The law's proponents claim race and ethnicity alone cannot be cause for questioning immigration status. But public officials assert that illegal immigrants can be identified by what they wear and how they speak.

In San Diego, police have been reiterating at daily briefings long-standing local policies that bar officers from randomly asking whether someone is in the United States illegally.

"This egregiously irresponsible law sets Arizona back half a century," said Kevin Keenan, executive director of the ACLU of San Diego and Imperial Counties. "It is a modern-day Jim Crow law, creating a suspect class of residents, invoking the worst images of police/community relations." Among other organizations represented at the April 27 event were the San Diego Human Relations Committee; Catholic Charities of San Diego; and the Islamic Center of San Diego.

Gathered at their annual meeting in Sedona, Ariz., members of the UCC's Southwest Conference acted quickly this week after learning that Brewer had signed SB 1070. Conference members wrote an open letter to Brewer, President Obama, Attorney General Eric Holder and U.S. Secretary of Homeland Security Janet Napolitano.

The letter states, in part, "As people of faith we affirm and live by the biblical imperative, 'When an alien resides with you in your land, you shall not oppress the alien. The alien who resides with you shall be to you as the citizen among you; you shall love the alien as yourself, for you were aliens in the land of Egypt: I am the Lord your God.' (Leviticus 19:33-34)."

"We are profoundly disturbed by the passage of the harshest anti-immigrant legislation in the country by the Arizona Legislature," the letter continues. "It is legislation such as this that codifies racial profiling and creates an atmosphere of suspicion, hatred, and scapegoating of immigrants and U.S citizens."

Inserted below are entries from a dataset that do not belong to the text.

-- ==== Sys2Proof/Laws/FootBoxOps.lean ====
section
/-!
SUPPORT. Footprints of the operations of Machine/BoxOps.lean.
-/
namespace Sys2Proof.Laws
open Sys2Proof Sys2Proof.Machine
set_option Elab.async false

theorem replyBox_foot {W : List Area} {r s : State} (hW : [.ic, .mbx] ⊆ W) (b : Nat) (code : Nat) (words : List Nat) (h : Foot W r s) :
    Foot W r (replyBox b code words s) := by
  unfold replyBox
  repeat' first
    | with_reducible assumption
    | intro _
    | with_reducible apply modBox_foot (hW := (less hW))
    | with_reducible apply notice_foot (hW := (less hW))

theorem replySt_foot {W : List Area} {r s : State} (hW : [.ic, .mbx] ⊆ W) (b : Nat) (st : Status) (h : Foot W r s) :
    Foot W r (replySt b st s) := by
  unfold replySt
  repeat' first
    | with_reducible assumption
    | intro _
    | with_reducible apply replyBox_foot (hW := (less hW))

theorem replyFor_foot {W : List Area} {r s : State} (hW : [.ic, .mbx] ⊆ W) (b : Nat) (code : Nat) (st : Status) (h : Foot W r s) :
    Foot W r (replyFor b code st s) := by
  unfold replyFor
  repeat' first
    | with_reducible assumption
    | intro _
    | with_reducible apply replySt_foot (hW := (less hW))
    | with_reducible apply Foot.ite

theorem onBox_foot {W : List Area} {r s : State} (b : Nat) (code : Nat) (f : State → State) (h_f : ∀ s', Foot W r s' → Foot W r (f s')) (h : Foot W r s) :
    Foot W r (onBox b code f s) := by
  unfold onBox
  repeat' first
    | with_reducible assumption
    | intro _
    | with_reducible apply guarded_foot

end Sys2Proof.Laws
end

Calling for comprehensive immigration reform providing legalization for those who contribute to society, the letter states, "We find it morally reprehensible that 5,500 men, women and children have lost their lives in the last 16 years trying to provide a life of dignity for their families."
Conference members lifted up six actions to demonstrate solidarity and commitment to immigrants:

• Encouraging members to pledge non- compliance with the unjust and racist law SB 1070
• Cancel plans to hold 2011 annual meeting in Arizona
• Relocate our next annual meeting to another southwestern state
• Encourage our business and professional members to influence board decisions
• Direct action of prayer, study, protests, and fasting
• Mobilize our congregations to advocate for the Dream Act, a just and fair Comprehensive Immigration Reform and the abolishment of SB 1070 and 287 (G)

Thompson says she supports the Conference's overall recommendations, but cautions against implications that could result from boycotting. "From the national setting, I think that when you are talking about a boycott, yes, it does push the economic sector – but it also hurts people and can cost jobs. This is not necessarily where I would see our focus.

"We need to be educating people," says Thompson, "advocating for just immigration reform and mobilizing local congregations to get involved."